When lifestyle intervention alone does not achieve target HbA1c (below 7.0% for most patients), metformin is the PBS-listed first-line pharmacological agent. Metformin activates AMPK in hepatocytes, reducing gluconeogenesis (synthesis of glucose from non-carbohydrate precursors) and improving GLUT4-mediated glucose uptake in peripheral tissues. This lowers fasting and post-meal blood glucose by approximately 1–2% HbA1c. Critically, metformin does not restore beta-cell function or reverse insulin resistance — it improves the response to existing insulin. The PBS co-payment is approximately $6/month, making metformin financially accessible to virtually all Australians. Side effects (initial gastrointestinal discomfort) can reduce adherence in the short term but typically resolve. Metformin is contraindicated in severe kidney disease.

The most biologically effective treatment for T2D may be bariatric surgery (achieving sustained remission in over 50% of severely obese patients) or semaglutide (a GLP-1 agonist achieving significant HbA1c reduction and weight loss) — but neither is appropriate for all patients. Bariatric surgery carries surgical risk, requires profound lifelong dietary compliance, and is not PBS-funded for T2D management (limiting accessibility). Semaglutide has higher cost without full PBS subsidy. For a newly diagnosed patient like Marcus (fasting blood glucose 8.2 mmol/L, limited time to exercise), lifestyle intervention + metformin is the most appropriate starting approach — it is evidence-based, safe, cheap, and accessible — even if bariatric surgery might produce a larger biological effect in a different patient profile.

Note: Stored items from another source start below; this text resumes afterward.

-- ==== Sys2Proof/Laws/Display.lean ====
section
/-! SUPPORT. What the pieces of the sprite renderer do (spec/44_display.md R108 to R113): their frames, the pixels they
leave, and the collision flag. -/

namespace Sys2Proof.Machine

/-! ### Frames -/

theorem setPixel_eq (s : State) (c r : Nat) (p : Bool) : s.setPixel c r p = { s with fb := (s.setPixel c r p).fb } := by
  unfold State.setPixel
  split <;> rfl

/-- All that one pixel changes is the framebuffer and VF. -/
theorem blitPixel_eq (s : State) (col row : Nat) (bit : Bool) :
    s.blitPixel col row bit
      = { s with fb := (s.blitPixel col row bit).fb, regs := (s.blitPixel col row bit).regs } := by
  unfold State.blitPixel
  cases bit && s.pixel col row <;> (simp only; rw [setPixel_eq]; rfl)

theorem foldl_eq {α : Type} {f : State → α → State} (hf : ∀ s a, f s a = { s with fb := (f s a).fb, regs := (f s a).regs })
    (l : List α) (s : State) : l.foldl f s = { s with fb := (l.foldl f s).fb, regs := (l.foldl f s).regs } := by
  induction l generalizing s with
  | nil => rfl
  | cons a l ih => rw [List.foldl_cons, ih, hf]

/-- All that one row changes is the framebuffer and VF. -/
theorem blitRow_eq (s : State) (x0 row : Nat) (b : Byte) :
    s.blitRow x0 row b = { s with fb := (s.blitRow x0 row b).fb, regs := (s.blitRow x0 row b).regs } :=
  foldl_eq (fun _ _ => blitPixel_eq _ _ _ _) _ _

/-- All that the rows change is the framebuffer and VF. -/
theorem blitRows_eq (s : State) (x0 y0 rows : Nat) :
    s.blitRows x0 y0 rows
      = { s with fb := (s.blitRows x0 y0 rows).fb, regs := (s.blitRows x0 y0 rows).regs } :=
  foldl_eq (fun _ _ => blitRow_eq _ _ _ _) _ _

/-! ### One pixel -/

theorem pixel_blitPixel (s : State) {col row : Nat} (bit : Bool) (hc : col < 64) (hr : row < 32) (c r : Nat) :
    (s.blitPixel col row bit).pixel c r = (s.pixel c r ^^ (decide (c = col ∧ r = row) && bit)) := by
  unfold State.blitPixel
  by_cases h : c = col ∧ r = row
  · obtain ⟨rfl, rfl⟩ := h
    cases bit <;> cases hp : s.pixel c r <;> simp [pixel_setPixel, hc, hr, hp]
  · have h' : ¬(c = col ∧ r = row ∧ col < 64 ∧ row < 32) := fun h'' => h ⟨h''.1, h''.2.1⟩
    cases bit && s.pixel col row <;> simp [pixel_setPixel, h, h']

theorem v_blitPixel (s : State) (col row : Nat) (bit : Bool) (y : Nibble) :
    (s.blitPixel col row bit).v y = if y = Config.vf ∧ bit = true ∧ s.pixel col row = true then 1#8 else s.v y := by
  unfold State.blitPixel
  cases bit <;> cases s.pixel col row <;> simp [v_setV]

/-! ### The first columns of a row -/

/-- The first `k` columns of a row, in order. -/
abbrev State.blitCols (s : State) (x0 row : Nat) (b : Byte) (k : Nat) : State :=
  (List.range k).foldl (fun t c => t.blitPixel ((x0 + c) % Config.displayW) row (spriteBit b c)) s

theorem blitCols_succ (s : State) (x0 row : Nat) (b : Byte) (k : Nat) :
    s.blitCols x0 row b (k + 1) = (s.blitCols x0 row b k).blitPixel ((x0 + k) % 64) row (spriteBit b k) := by
  simp [State.blitCols, List.range_succ]

/-- The sprite bit that the first `k` columns of a row lay over column `c`. -/
abbrev rowCovers (x0 : Nat) (b : Byte) (k c : Nat) : Prop := ∃ j < k, c = (x0 + j) % 64 ∧ spriteBit b j = true

theorem pixel_blitCols (s : State) (x0 : Nat) {row : Nat} (b : Byte) {k : Nat} (hk : k ≤ 64) (hr : row < 32)
    (c r : Nat) : (s.blitCols x0 row b k).pixel c r = (s.pixel c r ^^ decide (r = row ∧ rowCovers x0 b k c)) := by
  induction k with
  | zero => simp [rowCovers, State.blitCols]
  | succ k ih =>
    rw [blitCols_succ, pixel_blitPixel _ _ (Nat.mod_lt _ (by omega)) hr, ih (by omega), Bool.xor_assoc]
    congr 1
    by_cases h : c = (x0 + k) % 64 ∧ r = row
    · obtain ⟨rfl, rfl⟩ := h
      have hnone : ¬rowCovers x0 b k ((x0 + k) % 64) := by
        rintro ⟨j, hj, he, -⟩
        omega
      cases hb : spriteBit b k
      · have : ¬rowCovers x0 b (k + 1) ((x0 + k) % 64) := by
          rintro ⟨j, hj, he, hbj⟩
          rcases Nat.lt_succ_iff_lt_or_eq.mp hj with hj | rfl
          · exact hnone ⟨j, hj, he, hbj⟩
          · simp [hb] at hbj
        simp [hnone, this]
      · have : rowCovers x0 b (k + 1) ((x0 + k) % 64) := ⟨k, by omega, rfl, hb⟩
        simp [hnone, this]
    · have : (r = row ∧ rowCovers x0 b (k + 1) c) ↔ (r = row ∧ rowCovers x0 b k c) := by
        constructor
        · rintro ⟨h1, j, hj, he, hb⟩
          refine ⟨h1, j, ?_, he, hb⟩
          rcases Nat.lt_succ_iff_lt_or_eq.mp hj with hj | rfl
          · exact hj
          · exact absurd ⟨he, h1⟩ h
        · rintro ⟨h1, j, hj, he, hb⟩
          exact ⟨h1, j, by omega, he, hb⟩
      simp [h, this]

/-- Some of the first `k` columns of a row lays a 1 over a pixel 1 (R113). -/
def State.rowHits (s : State) (x0 row : Nat) (b : Byte) (k : Nat) : Bool :=
  (List.range k).any (fun j => spriteBit b j && s.pixel ((x0 + j) % 64) row)

theorem rowHits_succ (s : State) (x0 row : Nat) (b : Byte) (k : Nat) :
    s.rowHits x0 row b (k + 1) = (s.rowHits x0 row b k || (spriteBit b k && s.pixel ((x0 + k) % 64) row)) := by
  simp [State.rowHits, List.range_succ]

theorem v_blitCols (s : State) (x0 : Nat) {row : Nat} (b : Byte) {k : Nat} (hk : k ≤ 64) (hr : row < 32) (y : Nibble) :
    (s.blitCols x0 row b k).v y = if y = Config.vf ∧ s.rowHits x0 row b k = true then 1#8 else s.v y := by
  induction k with
  | zero => simp [State.blitCols, State.rowHits]
  | succ k ih =>
    have hp : (s.blitCols x0 row b k).pixel ((x0 + k) % 64) row = s.pixel ((x0 + k) % 64) row := by
      rw [pixel_blitCols s x0 b (by omega) hr]
      have : ¬rowCovers x0 b k ((x0 + k) % 64) := by rintro ⟨j, hj, he, -⟩; omega
      simp [this]
    rw [blitCols_succ, v_blitPixel, hp, ih (by omega), rowHits_succ]
    cases s.rowHits x0 row b k <;> cases spriteBit b k <;> cases s.pixel ((x0 + k) % 64) row <;> simp
    exact fun h1 h2 => absurd h1 h2

/-! ### A row -/

theorem pixel_blitRow (s : State) (x0 : Nat) {row : Nat} (b : Byte) (hr : row < 32) (c r : Nat) :
    (s.blitRow x0 row b).pixel c r = (s.pixel c r ^^ decide (r = row ∧ rowCovers x0 b 8 c)) :=
  pixel_blitCols s x0 b (by omega) hr c r

theorem v_blitRow (s : State) (x0 : Nat) {row : Nat} (b : Byte) (hr : row < 32) (y : Nibble) :
    (s.blitRow x0 row b).v y = if y = Config.vf ∧ s.rowHits x0 row b 8 = true then 1#8 else s.v y :=
  v_blitCols s x0 b (by omega) hr y

/-! ### The rows -/

theorem blitRows_succ (s : State) (x0 y0 k : Nat) :
    s.blitRows x0 y0 (k + 1) = (s.blitRows x0 y0 k).blitRow x0 (y0 + k) (s.readByte (s.indexAddr + k)) := by
  have h : (s.blitRows x0 y0 k).readByte ((s.blitRows x0 y0 k).indexAddr + k) = s.readByte (s.indexAddr + k) := by
    rw [blitRows_eq]; rfl
  rw [State.blitRows, List.range_succ, List.foldl_append, List.foldl_cons, List.foldl_nil]
  exact congrArg _ h

/-- The pixels after the rows are drawn: in row `y0 + j` the sprite row `j` is laid over the old pixels by XOR. -/
theorem pixel_blitRows (s : State) (x0 : Nat) {y0 rows : Nat} (h : y0 + rows ≤ 32) (c r : Nat) :
    (s.blitRows x0 y0 rows).pixel c r
      = (s.pixel c r ^^ decide (y0 ≤ r ∧ r < y0 + rows ∧ rowCovers x0 (s.readByte (s.indexAddr + (r - y0))) 8 c)) := by
  induction rows with
  | zero =>
    have : ¬(y0 ≤ r ∧ r < y0 + 0 ∧ rowCovers x0 (s.readByte (s.indexAddr + (r - y0))) 8 c) := fun h => by omega
    rw [decide_eq_false this, Bool.xor_false]
    rfl
  | succ k ih =>
    rw [blitRows_succ, pixel_blitRow _ _ _ (by omega), ih (by omega), Bool.xor_assoc]
    congr 1
    by_cases hr : r = y0 + k
    · subst hr
      have : y0 + k - y0 = k := by omega
      simp [this]
    · have : (r < y0 + (k + 1)) ↔ (r < y0 + k) := by omega
      simp [hr, this]

/-- Some of the first `rows` rows of a sprite lays a 1 over a pixel 1: a collision (R113). -/
def State.rowsHit (s : State) (x0 y0 rows : Nat) : Bool :=
  (List.range rows).any (fun k => s.rowHits x0 (y0 + k) (s.readByte (s.indexAddr + k)) 8)

theorem rowsHit_succ (s : State) (x0 y0 k : Nat) :
    s.rowsHit x0 y0 (k + 1)
      = (s.rowsHit x0 y0 k || s.rowHits x0 (y0 + k) (s.readByte (s.indexAddr + k)) 8) := by
  simp [State.rowsHit, List.range_succ]

/-- The registers after the rows are drawn: VF becomes 1 on a collision, and no register changes otherwise. -/
theorem v_blitRows (s : State) (x0 : Nat) {y0 rows : Nat} (h : y0 + rows ≤ 32) (y : Nibble) :
    (s.blitRows x0 y0 rows).v y = if y = Config.vf ∧ s.rowsHit x0 y0 rows = true then 1#8 else s.v y := by
  induction rows with
  | zero => simp [State.blitRows, State.rowsHit]
  | succ k ih =>
    have hp : ∀ c, (s.blitRows x0 y0 k).pixel c (y0 + k) = s.pixel c (y0 + k) := fun c => by
      rw [pixel_blitRows s x0 (by omega)]; simp
    have hh : (s.blitRows x0 y0 k).rowHits x0 (y0 + k) (s.readByte (s.indexAddr + k)) 8
        = s.rowHits x0 (y0 + k) (s.readByte (s.indexAddr + k)) 8 := by
      simp only [State.rowHits, hp]
    rw [blitRows_succ, v_blitRow _ _ _ (by omega), ih (by omega), hh, rowsHit_succ]
    cases s.rowsHit x0 y0 k <;> cases s.rowHits x0 (y0 + k) (s.readByte (s.indexAddr + k)) 8 <;> simp
    exact fun h1 h2 => absurd h1 h2

/-- The rows drawn all lie on the screen. -/
theorem spriteRow_add_spriteRows_le (s : State) (y n : Nibble) : s.spriteRow y + s.spriteRows y n ≤ 32 := by
  simp only [State.spriteRows, State.spriteRow, Config.displayH]
  omega

end Sys2Proof.Machine
end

Therefore, the most biologically effective treatment is not always the most appropriate: appropriateness requires integrating biological effectiveness with cost, accessibility (geographic, financial, time), patient safety, adherence capacity, and disease stage. The PBS and Medicare are critical in narrowing the gap between effectiveness and accessibility for subsidised treatments such as metformin, statins, and imatinib.

Marking criteria.

• 1 mark — Defines or correctly applies evaluation (balanced judgement of effectiveness + cost + accessibility + patient factors; not a simple list).
• 1 mark — Correctly describes mechanism of at least one pharmacological treatment for T2D with named protein/enzyme (metformin + AMPK + gluconeogenesis reduction; or GLP-1 agonist).
• 1 mark — Correctly describes mechanism of lifestyle management for T2D with at least one named cellular mechanism (GLUT4 translocation, AMPK, visceral fat reduction).
• 1 mark — Compares effectiveness of at least two T2D treatments with reference to HbA1c reduction, T2D remission data, or beta-cell function restoration.
• 1 mark — Addresses cost and accessibility of at least two treatments, including the role of PBS (metformin ~$6/month; bariatric surgery not PBS-listed; or equivalent specific examples).
• 1 mark — Explains why biological effectiveness alone does not determine appropriateness, using a patient-specific example (disease stage, adherence capacity, surgical risk, socioeconomic barriers).
• 1 mark — Reaches a coherent evidence-based overall judgement that links effectiveness, cost, accessibility, and patient context, using precise lesson terminology (AMPK, GLUT4, gluconeogenesis, PBS, HbA1c, visceral fat, or equivalent).